What's really unfortunate is that no American orchestras are doing a RVW retrospective or anything. I can't even find anyone doing any of the symphonies this year. Maybe audiences won't support it, I don't know.


----------



## hammeredklavier (Feb 18, 2018)

Ralph Vaughan Williams


A composer who truly exalts the beauty of the earth. The magnificence of the city (A London Symphony) to the vast inspiration of ancient landscapes (Symphony No. 3 'Pastoral', Symphony No. 5) Anyone who thinks Elgar is the best English composer obviously hasn't heard any Vaughan-Williams - The...




www.talkclassical.com


----------



## Becca (Feb 5, 2015)

Anyone who thinks that the 3rd exalts "the vast inspiration of ancient landscapes" doesn't know what the symphony is really about.


----------



## Subutai (Feb 28, 2021)

I've never been able to get into RVW music, except for his Thomas Tallis Fantasia. I prefer Britten and Elgar.


----------



## dko22 (Jun 22, 2021)

Agree with Becca on the 3rd -- anyway, on BBC Radio 3 they can hardly stop talking about him. And as I speak, they're playing a new release of the 6th symphony as "Record of the Week". I've never found he's been unduly neglected in his home country at any rate. As a high percentage of posters on this forum are Americans, there's no reason why they or others should make a particular song and dance about him. Having said that, he regularly seems to appear in Talk Classical lists of most loved symphonists so his appeal does seem quite widespread.


----------



## starthrower (Dec 11, 2010)

mbhaub said:


> What's really unfortunate is that no American orchestras are doing a RVW retrospective or anything. I can't even find anyone doing any of the symphonies this year. Maybe audiences won't support it, I don't know.
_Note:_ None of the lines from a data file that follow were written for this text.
/-- The margin and checker registers of a core (R23 to R25, R355 to R358, R365). `armed` turns into `trapDue`, the MARGIN trap before the
next instruction, when the instruction being replayed retires (R356). -/
structure Margin where
  step     : Nat
  pin      : Bool
  total    : BitVec 32
  last     : Nat
  recent   : List Nat
  trepc    : BitVec 32
  cmisc    : BitVec 32
  dflt     : Nat
  soft     : Nat
  replays  : Nat
  misses   : Nat
  settling : Bool
  armed    : Bool
  trapDue  : Bool
  deriving DecidableEq, Repr

/-- Why a stow that is under way has begun (R110, R306, R312, R348). -/
inductive StowWhy where
  | preempt
  | stowOut (r : TrapRecord)
  | yield
  | ship (va : Word)
  deriving DecidableEq, Repr

/-- The part of a core that belongs to the task it runs, and that a stow saves (R292, R351). -/
structure TaskCtx where
  kern    : KKey
  tenant  : Nat
  det     : Nat
  path    : Word
  jaddr   : Word
  ord     : BitVec 32
  seq     : BitVec 32
  tcba    : Word
  ctxb    : Word
  wdt     : Nat
  latched : Bool
  gbar    : BitVec 32
  arrived : Bool
  rank    : Nat
  deriving DecidableEq, Repr

/-- A core: its register files, its command register CCMD as the last command left it (R348), loop registers, task context, waits, buffers and counters. `owed` is the record that the cluster writes for a
killed core and that still waits for its reserved slot (R346, R359). `acq` and `floors` say how far back in `State.past` its loads may still
reach (R118, R121), `icFrom` the time of the last FENCE of each core that its last taken transfer answered to (R56); `uoDirty` holds its unfenced bytes on UO pages and `uoSeen` the bytes of UO
pages it has written or read (R122, R124), `seqSeen` one more than the last place of the sequencer's order it has written or read (R132);
`redirect` holds the clusters renumbered while an access waited, each by its old number and its new one (R97). `fetchWait` says that what the core waits for is an
instruction fetch; `stowing` is a stow that has begun and not ended, with its first cycle (R354); `sample` holds the queue conditions that a BQS or BQC took before a replay, and `early` those before the memory accesses that it follows
(R71). -/
structure Core where
  g        : Vector Word 32
  v        : Vector VVal 16
  pc       : Word
  ilen     : Nat
  from_    : Word
  lcnt     : Word
  lbeg     : Word
  lend     : Word
  h        : Vector Handle 8
  vt       : Word
  ctx      : TaskCtx
  task     : Option Nat
  status   : CoreStatus
  owed     : Option TrapRecord
  wait     : Wait
  stowing  : Option (StowWhy × Nat)
  pop      : Option Reply
  wdStart  : Nat
  lastPc   : Word
  storeBuf : List SbEntry
  acq      : Nat
  floors   : List (Nat × Nat × Nat)
  icFrom   : AMap Nat
  uoDirty  : AMap Byte
  uoSeen   : AMap Byte
  seqSeen  : Nat
  redirect : List (Nat × Nat)
  fetchWait : Bool
  sample   : Option (BitVec 16)
  early    : Option (BitVec 16)
  inbox    : List Msg
  rxPorts  : AMap (List Msg)
  txPorts  : AMap (List Msg)
  outbox   : List OutEntry
  sentSince : Bool
  deque    : List Nat
  kseq     : List (KKey × BitVec 32)
  seqNo    : BitVec 16
  elog     : AMap LogEntry
  mgn      : Margin
  plb      : List (Nat × Byte)
  plbFor   : Option Nat
  icache   : AMap Half
  ccmd     : Word
  reqTag   : BitVec 8
  deriving DecidableEq, Repr

/-! ## A tile -/

/-- The state of one resident slot of a matrix unit (R216): KIND, and for the first slot of a block its element code, sector
scales, monitor counts and NAN flag. -/
structure Slot where
  kind   : Nat
  code   : Nat
  scales : List Int
  sat4   : Nat
  und4   : Nat
  sat8   : Nat
  und8   : Nat
  nan    : Bool
  deriving DecidableEq, Repr

/-- A matrix command with the core that issued it and its engine-log number (R226); `owned` when it counts a reference to its ring,
as every command with a ring element does while it is queued (R191, R209, R229). -/
structure MCmd where
  op     : MOp
  core   : Nat
  seq    : BitVec 16
  pc     : Word
  tenant : Nat
  kid    : BitVec 32
  owned  : Bool
  deriving DecidableEq, Repr

/-- A COPYM follow-on that waits at the unit's entrance (R209): the governed word, the ring its handle named, gA. -/
structure FollowOn where
  word   : Half
  ring   : RingRef
  a      : Word
  core   : Nat
  seq    : BitVec 16
  pc     : Word
  tenant : Nat
  kid    : BitVec 32
  deriving DecidableEq, Repr

/-- A drain element claimed by an EOUT, by its counter value, with what the epilogue engine has to do; `out` the output that has been formed and waits for a free slot
(R236). -/
structure EpiJob where
  x      : BitVec 32
  fmt    : OutFmt
  ring   : RingRef
  opts   : Word
  bias   : Word
  core   : Nat
  seq    : BitVec 16
  pc     : Word
  tenant : Nat
  kid    : BitVec 32
  out    : Option (List Byte)
  deriving DecidableEq, Repr

/-- A tile: its matrix unit with queue and epilogue engine, its four tile CSRs, and its semaphores. Accumulator element (t, m, n)
has key 4096·t + 64·m + n; resident byte b of slot s has key 4096·s + b; drain element (x, m, n) has key 4096·x + 64·m + n. `dclaim` is the counter value of the oldest drain element
that no EOUT has claimed (R236); `rungs` the first rung and the next one of an MMA.L that has begun, and `mrepl0` MREPL without its squashes (R225, R243); `bad` the accumulators 0 to 7 and the
slots, numbered 8 + s, that an uncorrectable error has struck (R230). -/
structure Tile where
  acc     : AMap (BitVec 32)
  sel     : Vector (BitVec 7) 8
  slots   : AMap Slot
  blocks  : AMap Byte
  monb    : Word
  monc    : Word
  mrepl   : Word
  mrepl0  : Word
  cncd    : Word
  dhead   : BitVec 32
  dclaim  : BitVec 32
  dtail   : BitVec 32
  drain   : AMap (BitVec 32)
  queue   : List MCmd
  follow  : List FollowOn
  jobs    : List EpiJob
  sems    : Vector (BitVec 16) 16
  semq    : AMap (List (Nat × Nat))
  gang    : Option Nat
  saveFrom : Option Nat
  rungs   : Option (Rung × Rung)
  bad     : List Nat
  deriving DecidableEq, Repr
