-- ==== Sys2Proof/Machine/Access.lean ====
section
/-! DEFINITION. Accesses: where an address lands (R86 to R91), protection (R92, R93), the order of checks (R100), and the loads and stores that every
agent shares. -/

namespace Sys2Proof.Machine

/-! ## What an access is and where it lands -/

/-- The kinds of access that R93 tells apart. -/
inductive Acc where
  | load | store | sector | atomic | fetch
  deriving DecidableEq, Repr

/-- Where a piece of an access lands: in memory, in the notify aperture, at another device, or in a window bank that is no
scratchpad or is being switched, or whose cluster is quarantined. -/
inductive Place where
  | mem (loc : Nat)
  | notify (pa : Nat)
  | remote (e : Nat)
  | noBank
  | switching
  | dead
  deriving DecidableEq, Repr

/-- A part of an access that lies on one 64 KiB piece of the address space (R123): its place, and its page's kind (0 SO, 1 RC,
2 UO), typed and replicated flags and domain; and, where a link on the path is down, the die (or 4, the hub) that the path leads to (R330). -/
structure Piece where
  va    : Word
  len   : Nat
  place : Place
  kind  : Nat
  typed : Bool
  repl  : Bool
  dom   : Nat
  cut   : Option Nat
  deriving DecidableEq, Repr

/-! ## Where an address lands (R14, R86) -/

/-- Whether bits [63:56] of an address all equal bit 55 (R14). -/
def canonical (va : Word) : Bool := sext56 va == va

/-- The region of an address: a window with its physical cluster and offset, nothing, or page-mapped (R86). -/
inductive Region where
  | window (P off dom : Nat)
  | nothing
  | mapped
  deriving DecidableEq, Repr

/-- First addresses of the local and the global scratchpad window (R86). -/
def localWin : Nat := 0xFFFFFE0000000000
def globalWin : Nat := 0xFFFFFF0000000000

/-- The region of an address, for an agent of physical cluster P (R86). -/
def regionOf (s : State) (P : Nat) (va : Word) : Region :=
  let n := va.toNat
  if !canonical va then .nothing
  else if n < localWin then .mapped
  else if n < localWin + sramSize then .window P (n - localWin) (4032 + s.logicalNo P)
  else if n < globalWin then .nothing
  else
    match s.physical ((n - globalWin) / sramSize) with
    | some Q => .window Q (n % sramSize) (4032 + (n - globalWin) / sramSize)
    | none => .nothing

/-- Whether an address lies in the local scratchpad window. -/
def inLocalWin (va : Word) : Bool := decide (localWin ≤ va.toNat) && decide (va.toNat < localWin + sramSize)
/-- The local-window address of an offset. -/
def localVa (off : Nat) : Word := word (localWin + off)

/-- The endpoint number of a page-mapped address below 2^55; 0 for the others (R333). -/
def endpointOf (va : Word) : Nat := if bitAt va 55 then 0 else fld va 54 40

/-! ## The page walk (R87, R89, R90, R113) -/

/-- What a walk finds. -/
inductive Walk where
  | leaf (pte : Word) (big : Bool)
  | regen (index : Nat) (big : Bool)
  | fail
  deriving DecidableEq, Repr

/-- Home stack of a page-mapped address, and its home die (R87). -/
def homeStack (va : Word) : Nat := fld va 27 25
def homeDie (va : Word) : Nat := homeStack va / 2
/-- Home L2 slice of a page-mapped address, numbered over the package (R87). -/
def homeSlice (va : Word) : Nat := 32 * homeDie va + 16 * (homeStack va % 2) + fld va 12 9

/-- The frame or table address of an entry (R90). -/
def ptePa (e : Word) : Nat := fld e 47 16 * 65536
def pteKind (e : Word) : Nat := fld e 3 2
def pteDom (e : Word) : Nat := fld e 59 48

/-- Whether physical addresses [pa, pa+n) lie in the HBM5 range. -/
def inHbm (pa n : Nat) : Bool := decide (pa + n ≤ 8 * stackSize)

/-- Whether a leaf may map its frame: on the page's home stack, or in the notify aperture under the conditions of R113. -/
def frameOk (va e : Word) (big : Bool) : Bool :=
  let pa := ptePa e
  let n := if big then 2 ^ 25 else 2 ^ 16
  if inHbm pa n then pa / stackSize == homeStack va && (pa + n - 1) / stackSize == homeStack va
  else !big && apertureOf pa != .nothing && pteKind e == 0 && !bitAt e 4 && !bitAt e 5

/-- One entry of the walk at a level that may map a page of 2^lo bytes; `k` says how the walk goes on below (R89, R90). -/
def walkEntry (va e : Word) (level : Nat) (k : Nat → Walk) : Walk :=
  if fld e 63 60 ≠ 0 ∨ fld e 15 7 ≠ 0 then .fail
  else if !bitAt e 0 then
    if 3 ≤ level ∧ bitAt e 6 = true ∧ fld e 47 32 = 0 ∧ pteKind e ≠ 3 then .regen (fld e 31 16) (level == 3) else .fail
  else if bitAt e 1 then
    if level < 3 ∨ pteKind e = 3 ∨ (level = 3 ∧ fld e 24 16 ≠ 0) ∨ frameOk va e (level == 3) = false then .fail
    else .leaf e (level == 3)
  else if level = 4 ∨ fld e 59 48 ≠ 0 ∨ fld e 6 2 ≠ 0 ∨ inHbm (ptePa e) 4096 = false then .fail
  else k (ptePa e)

/-- The walk from a table, over the index fields of the levels that remain (R89). -/
def walkFrom (m : Memory) (va : Word) : List (Nat × Nat) → Nat → Nat → Walk
  | [], _, _ => .fail
  | (hi, lo) :: rest, level, table =>
    walkEntry va (word (m.nat (table + 8 * fld va hi lo) 8)) level (walkFrom m va rest (level + 1))
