-- ==== Sys2Proof/Machine/Control.lean ====
section
/-! DEFINITION. Branches, jumps and the repeat loop (R67 to R80). -/

namespace Sys2Proof.Machine

/-- A branch: transfers to the target when the condition holds, and falls through otherwise (R68). -/
def branch (taken : Bool) (off : Word) (s : State) : Host.Outcome State Fault Refusal :=
  .next (if taken then transfer s (s.target off) else retire s)

def execBeq (a b : GReg) (off : Word) (s : State) := branch (s.rg a == s.rg b) off s
def execBne (a b : GReg) (off : Word) (s : State) := branch (s.rg a != s.rg b) off s
def execBlt (a b : GReg) (off : Word) (s : State) := branch ((s.rg a).slt (s.rg b)) off s
def execBge (a b : GReg) (off : Word) (s : State) := branch (!(s.rg a).slt (s.rg b)) off s
def execBltu (a b : GReg) (off : Word) (s : State) := branch ((s.rg a).ult (s.rg b)) off s
def execBgeu (a b : GReg) (off : Word) (s : State) := branch (!(s.rg a).ult (s.rg b)) off s
/-- BQS and BQC sample their condition once (R69, R71). -/
def execBqs (q : QReg) (off : Word) (s : State) :=
  let x := sampledCond s s.cur q.toNat
  branch x.1 off x.2
def execBqc (q : QReg) (off : Word) (s : State) :=
  let x := sampledCond s s.cur q.toNat
  branch (!x.1) off x.2

/-- J (R74). -/
def execJ (off : Word) (s : State) : Host.Outcome State Fault Refusal := .next (transfer s (s.target off))
/-- JAL links through g1 (R74). -/
def execJal (off : Word) (s : State) : Host.Outcome State Fault Refusal :=
  .next (transfer (s.wg 1 s.nextPc) (s.target off))

/-- JR reads its target before it writes the link; an odd target raises ALIGN and links nothing (R75). -/
def execJr (d a : GReg) (s : State) : Host.Outcome State Fault Refusal :=
  if bitAt (s.rg a) 0 then .next (takeTrap s s.cur (.at .align (s.rg a)))
  else .next (transfer (s.wg d s.nextPc) (s.rg a))

/-- REP (R78): a REP inside a body raises ILLEGAL_OP; a count of 0 selects the skipping state. -/
def execRep (a : GReg) (n : BitVec 7) (s : State) : Host.Outcome State Fault Refusal :=
  if !(s.core s.cur).loopIdle then .next (takeTrap s s.cur (.plain .illegalOp))
  else .next (s.modCore s.cur (fun c =>
    { c.retireCounts s.now with lcnt := c.rg a, lbeg := sext56 c.nextPc, lend := word (2 * n.toNat + 1), pc := c.nextPc,
                                from_ := 0 }))

end Sys2Proof.Machine
end

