-- ==== Sys2Proof/Machine/Scheduler.lean ====
section
/-! DEFINITION. The hardware scheduler and the task instructions (R293, R301 to R313). -/

namespace Sys2Proof.Machine

/-! ## Event bits (R301 to R304) -/

/-- Applies the settings that reached the scheduler, in arrival order; an EBSET or EBCLR that waits for it retires (R301, R304). -/
def applyArrivals (s : State) (P : Nat) : State :=
  let q := (s.cluster P).ebq
  q.foldl (fun s (a : EbArrival) =>
      let s := s.modCluster P (fun c => { c with ebits := if a.set then c.ebits ||| a.mask else c.ebits &&& ~~~a.mask })
      if (s.core a.core).wait = .ebApply then retireCore s a.core else s)
    (s.modCluster P (fun c => { c with ebq := [] }))

/-- Whether the event bits of a cluster hold a mask. -/
def bitsHold (s : State) (P : Nat) (m : BitVec 256) : Bool := (s.cluster P).ebits &&& m == m
/-- The event bits without a mask. -/
def clearBits (s : State) (P : Nat) (m : BitVec 256) : State := s.modCluster P (fun c => { c with ebits := c.ebits &&& ~~~m })

/-- The parked EBWAITs of a cluster, in ascending core number: core, mask, consume flag. -/
def parkedEbwaits (s : State) (P : Nat) : List (Nat × BitVec 256 × Bool) :=
  (coresOf P).filterMap (fun u => match (s.core u).wait with | .ebWait m c => some (u, m, c) | _ => none)

/-- One cycle of the scheduler's event bits: arrivals, then all that consume nothing, then the consumers one at a time (R304). An EBWAIT that returns
acquires (R301). -/
def eventCycle (s : State) (P : Nat) : State :=
  let s := applyArrivals s P
  let waiting := (s.cluster P).tcbs.filter (fun p => p.2.status == .waiting)
  let parked := parkedEbwaits s P
  let keepers := waiting.filter (fun p => p.2.keep && bitsHold s P p.2.wait)
  let lookers := parked.filter (fun p => !p.2.2 && bitsHold s P p.2.1)
  let s := keepers.foldl (fun s p => enterLevel s P p.1 false) s
  let s := lookers.foldl (fun s p => retireCore (acquire s p.1) p.1) s
  let s := (waiting.filter (fun p => !p.2.keep)).foldl
    (fun s p => if bitsHold s P p.2.wait then enterLevel (clearBits s P p.2.wait) P p.1 false else s) s
  (parked.filter (fun p => p.2.2)).foldl
    (fun s p => if bitsHold s P p.2.1 then retireCore (acquire (clearBits s P p.2.1) p.1) p.1 else s) s

/-- The scheduler's cycle at once in a step that does its requests at once (log entry 6). -/
def eventNow (s : State) (P : Nat) : State := if s.eager then eventCycle s P else s

/-- The range of event bits in a register: its mask and consume flag; FORMAT_FAULT where the register holds no range (R301). -/
def eventRange (x : Word) : Except Trap (BitVec 256 × Bool) :=
  let b := fld x 7 0
  let n := fld x 15 8 + 1
  if fld x 63 17 ≠ 0 ∨ 256 < b + n then .error formatTrap
  else .ok (BitVec.ofNat 256 ((2 ^ n - 1) * 2 ^ b), bitAt x 16)

/-- EBSET and EBCLR (R301): EBSET releases at cluster scope; either retires when the scheduler has applied it. -/
def changeBits (set : Bool) (a : GReg) (s : State) : Host.Outcome State Fault Refusal :=
  match eventRange (s.rg a) with
  | .error t => .next (takeTrap s s.cur t)
  | .ok (m, c) =>
    if c then .next (takeTrap s s.cur formatTrap)
    else
      let P := clusterOf s.cur
      let s := if set then releaseTo s s.cur 2 else s
      let s := s.modCluster P (fun k => { k with ebq := k.ebq ++ [⟨s.cur, set, m⟩] })
      .next (eventNow (parkCore s s.cur .ebApply) P)

def execEbset (a : GReg) (s : State) := changeBits true a s
def execEbclr (a : GReg) (s : State) := changeBits false a s

/-- EBWAIT (R301). -/
def execEbwait (a : GReg) (s : State) : Host.Outcome State Fault Refusal :=
  match eventRange (s.rg a) with
  | .error t => .next (takeTrap s s.cur t)
  | .ok (m, c) => .next (eventNow (parkCore s s.cur (.ebWait m c)) (clusterOf s.cur))

/-- EVENT_BIT_CYCLE (R304). -/
def execEventBitCycle (cl : Nat) (s : State) : Host.Outcome State Fault Refusal := .next (eventCycle s cl)

/-! ## Placement (R305, R309) -/

/-- The core of a cluster that a binding names: the first live one from the bound number upward (R309). -/
def boundTo (s : State) (P b : Nat) : Nat :=
  (((below 32).map (fun k => 32 * P + (b + k) % 32)).find? (fun u => (s.core u).status != .quarantined)).getD (32 * P + b)

/-- Whether a core is reserved for a gang (R306). -/
def reservedFor (s : State) (u : Nat) : Option Nat :=
  ((s.cluster (clusterOf u)).reserv.find? (fun r => r.cores.contains u)).map (fun r => r.idx)

/-- Whether core u may take a task from a level: no gang or core thread, not one whose image another core waits for, and not bound to another core (R305, R306). -/
def mayTake (s : State) (u : Nat) (i : Nat) : Bool :=
  match mfind (s.cluster (clusterOf u)).tcbs i with
  | some t => !t.kind.lower && !(s.cluster (clusterOf u)).reserv.any (fun r => r.idx == i) && (match t.bound with | some b => boundTo s (clusterOf u) b == u | none => true)
  | none => false

/-- The head, for core u, of the highest level that holds work for it, with its level. -/
def levelPick (s : State) (u : Nat) : Option (Nat × Nat) :=
  [7, 6, 5, 4, 3, 2, 1, 0].findSome? (fun l =>
    ((mget (s.cluster (clusterOf u)).ready l []).find? (mayTake s u)).map (fun i => (l, i)))

/-- The priority of a cache entry. -/
def priOf (s : State) (P i : Nat) : Nat := ((mfind (s.cluster P).tcbs i).map (fun t => t.pri)).getD 0
/-- The determinism level of a cache entry. -/
def detOf (s : State) (P i : Nat) : Nat := ((mfind (s.cluster P).tcbs i).map (fun t => t.det)).getD 0

/-- The oldest entry of the fullest deque of the cluster, the lower core number among equals, at D0 (R305). -/
def stealPick (s : State) (u : Nat) : Option Nat :=
  let P := clusterOf u
  let full := (coresOf P).filter (fun v => (s.core v).deque.any (fun i => detOf s P i == 0))
  match bestBy (fun a b => decide ((s.core b).deque.length < (s.core a).deque.length)) full with
  | some v => ((s.core v).deque.filter (fun i => detOf s P i == 0)).getLast?
  | none => none

/-- What core u takes when it becomes free (R305). -/
def pickWork (s : State) (u : Nat) : Option Nat :=
  match (s.core u).deque.head?, levelPick s u with
  | some i, none => some i
  | some i, some (l, j) => if l ≤ priOf s (clusterOf u) i then some i else some j
  | none, some (_, j) => some j
  | none, none => stealPick s u

/-- Whether a tile's gang is being stowed, and its cores are kept for it should the save be refused (R239). -/
def savingTile (s : State) (t : Nat) : Bool :=
  match (s.tile t).gang with
  | some i => ((mfind (s.cluster (t / 8)).tcbs i).map (fun x => x.status == .stowed)).getD false
  | none => false

/-- Whether core u, though free, is the seat of a member of a gang that runs on, whom the supervisor has stowed out (R348; log entry 67). -/
def keptSeat (s : State) (u : Nat) : Bool :=
  match (s.tile (tileOf u)).gang.bind (fun i => mfind (s.cluster (clusterOf u)).tcbs i) with
  | some t => (match t.lastOn with | some v => decide (v ≤ u) && (mfind t.members (u - v)).isSome | none => false)
  | none => false

/-- Whether a core thread waits for the first core of a cluster to become free (R306). -/
def threadWaits (s : State) (P : Nat) : Bool := (s.cluster P).reserv.any (fun r => r.cores.isEmpty)

/-- Whether core u is free to take work (R305, R306). -/
def canTake (s : State) (u : Nat) : Bool :=
  (s.core u).status == .free && (reservedFor s u).isNone && !threadWaits s (clusterOf u) && !savingTile s (tileOf u) && !keptSeat s u

/-- Whether it is core u's turn among the free cores of its cluster: no core with a lower number has work to take (R305). -/
def turnOf (s : State) (u : Nat) : Bool :=
  canTake s u && (coresOf (clusterOf u)).all (fun v => decide (u ≤ v) || !(canTake s v && (pickWork s v).isSome))

/-- A cache entry leaves every deque of its cluster. -/
def leaveDeques (s : State) (P i : Nat) : State :=
  s.mapCores (fun u c => if clusterOf u = P then { c with deque := c.deque.filter (fun x => x ≠ i) } else c)

/-- Core u takes an entry and starts it. -/
def takeOn (s : State) (u i : Nat) : State := startOn (leaveDeques s (clusterOf u) i) u i

/-- TASK_PLACE (R305). -/
def execTaskPlace (u : Nat) (s : State) : Host.Outcome State Fault Refusal :=
  .next (match turnOf s u, pickWork s u with
    | true, some i => takeOn s u i
    | _, _ => s)

/-- Core u starts the work that it takes where that work meets a condition. -/
def placeIf (p : Task → Bool) (u : Nat) (s : State) : State :=
  match turnOf s u, pickWork s u with
  | true, some i =>
    match mfind (s.cluster (clusterOf u)).tcbs i with
    | some t => if p t then takeOn s u i else s
    | none => s
  | _, _ => s

/-- TASK_RESUME (R351, R353): a core takes a stowed task and restores it from its image. -/
def execTaskResume (u : Nat) (s : State) : Host.Outcome State Fault Refusal := .next (placeIf (fun t => t.stowed) u s)

/-- ACTIVATION_START (R259, R316): a core takes a sealed entry or an active message and starts its activation. -/
def execActivationStart (u : Nat) (s : State) : Host.Outcome State Fault Refusal :=
  .next (placeIf (fun t => t.act.isSome && !t.stowed) u s)

/-- TASK_AGING (R305): a ready task that has stayed 2^20 cycles at its level moves to the tail of the next. -/
def execTaskAging (cl idx : Nat) (s : State) : Host.Outcome State Fault Refusal :=
  .next (match mfind (s.cluster cl).tcbs idx with
    | some t =>
      if (mget (s.cluster cl).ready t.pri []).contains idx ∧ t.since + 2 ^ 20 ≤ s.now ∧ t.pri < 7 then
        enterLevel ((leaveLevels s cl idx).modTask cl idx (fun t => { t with pri := t.pri + 1 })) cl idx false
      else s
    | none => s)

/-! ## Gangs (R306) -/

/-- Whether the work on core u lies below a level and can be pre-empted: no gang member waits with it (R306). -/
def below_ (s : State) (u l : Nat) : Bool :=
  match s.taskOf u with
  | some t => decide (t.pri < l)
  | none => false

/-- Whether a core is neither quarantined nor reserved. -/
def openCore (s : State) (u : Nat) : Bool := (s.core u).status != .quarantined && (reservedFor s u).isNone

/-- The first free core of a cluster that nothing holds back. -/
def firstFree (s : State) (P : Nat) : Option Nat :=
  (coresOf P).find? (fun u => openCore s u && (s.core u).status == .free && !savingTile s (tileOf u) && !keptSeat s u)

/-- The cores that a gang takes: for a core thread a free one, or the first whose work its level pre-empts, or, as an empty list, the first to become free; for
a tile gang those of the tile with the most free cores; for a cluster gang all (R28, R306). -/
def gangCores (s : State) (P : Nat) (t : Task) : Option (List Nat) :=
  let open_ := openCore s
  match t.kind with
  | .clusterGang => if (coresOf P).all open_ then some (coresOf P) else none
  | .tileGang =>
    let tiles := (below 8).filter (fun k => (coresOfTile (8 * P + k)).all open_)
    let free := fun (k : Nat) => (coresOfTile (8 * P + k)).countP (fun u => (s.core u).status == .free)
    (bestBy (fun a b => decide (free b < free a)) tiles).map (fun k => coresOfTile (8 * P + k))
  | _ =>
    match firstFree s P with
    | some u => some [u]
    | none =>
      some (((coresOf P).find? (fun u => open_ u && below_ s u t.pri
          && !((s.taskOf u).map (fun x => x.kind.gang)).getD false)).toList)

/-- The gang or core thread at the head of a level, behind those that have their reservation: its cache entry (R306). -/
def headGang (s : State) (P l : Nat) : Option Nat :=
  let lower := fun (i : Nat) => ((mfind (s.cluster P).tcbs i).map (fun t => t.kind.lower)).getD false
  match (mget (s.cluster P).ready l []).find? (fun i => !(s.cluster P).reserv.any (fun r => r.idx == i)) with
  | some i => if lower i then some i else none
  | none => none

/-- GANG_RESERVE (R306): the highest level whose head is a gang that finds cores to reserve. -/
def execGangReserve (cl : Nat) (s : State) : Host.Outcome State Fault Refusal :=
  let head := [7, 6, 5, 4, 3, 2, 1, 0].findSome? (fun l =>
    (headGang s cl l).bind (fun i => ((mfind (s.cluster cl).tcbs i).bind (gangCores s cl)).map (fun us => (i, us))))
  .next (match head with
    | some (i, us) => s.modCluster cl (fun c => { c with reserv := c.reserv ++ [⟨i, us, s.now⟩] })
    | none => s)

/-- Whether a matrix unit's work has come to an end: no follow-on, no claimed drain element, and no command but one that waits for what no later command can bring, an EOUT
without an element or an MDRN without a free drain slot (log entry 63). -/
def Tile.atRest (t : Tile) : Bool :=
  t.follow.isEmpty && t.jobs.isEmpty && (match t.queue.head?.map (fun (c : MCmd) => c.op) with
    | none => true
    | some (.mdrn _) => decide (8 ≤ drainFill t)
    | some (.eout _ _ _ _) => t.dtail == t.dclaim
    | some _ => false)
How can audiences support something they can't experience? I can't imagine huge objections to No.5, Fantasia, or The Lark Ascending. You're in the business so you know better than most the kind of people that make these decisions. If listeners are offended by VW's music I'd say there's not much hope for a flourishing live music scene.


----------



## Abdel ove Allhan (Jun 19, 2014)

dko22 said:


> Agree with Becca on the 3rd -- anyway, on BBC Radio 3 they can hardly stop talking about him. And as I speak, they're playing a new release of the 6th symphony as "Record of the Week". I've never found he's been unduly neglected in his home country at any rate. As a high percentage of posters on this forum are Americans, there's no reason why they or others should make a particular song and dance about him. Having said that, he regularly seems to appear in Talk Classical lists of most loved symphonists so his appeal does seem quite widespread.


Well it's nice to know the Brits have a restored appreciation for their greatest native composer. I've found that North American tastes run in the splashy, noisy, shiny toy with loud endings vein of mostly European continent and Imperial Russian composers (Shostakovich being the Trotskyite exception, ironically). Apparently RVW's music is in general too introspective to be hooted and hollered at by most of us Yanks.


----------



## Abdel ove Allhan (Jun 19, 2014)

starthrower said:


> I've been listening to his symphonies in the Adrian Boult box this week.


I heartily recommend any and all Barbirolli recordings of RVW especially the 5th and the Tallis Fantasia. I have also heard good things about the Andrew Manze series.


----------



## John O (Jan 16, 2021)

Subutai said:


> I've never been able to get into RVW music, except for his Thomas Tallis Fantasia. I prefer Britten and Elgar.


Try Tippett's Corelli Fantasia, if you haven't heard it.


----------



## Abdel ove Allhan (Jun 19, 2014)

John O said:


> Try Tippett's Corelli Fantasia, if you haven't heard it.


The Fantasia Concertante on a Theme of Corelli is a brilliant work.


----------



## RandallPeterListens (Feb 9, 2012)

Listeners unfamiliar with Vaughan Williams should try the recording of Vaughan Williams' Fifth Symphony with Andre Previn conducting. He recorded this twice, first with the London Philharmonic Orchestra, later with the Royal Philharmonic Orchestra. Can't remember which CD I have, off the bat (I think the RPO one), but it's an absolute beauty.


----------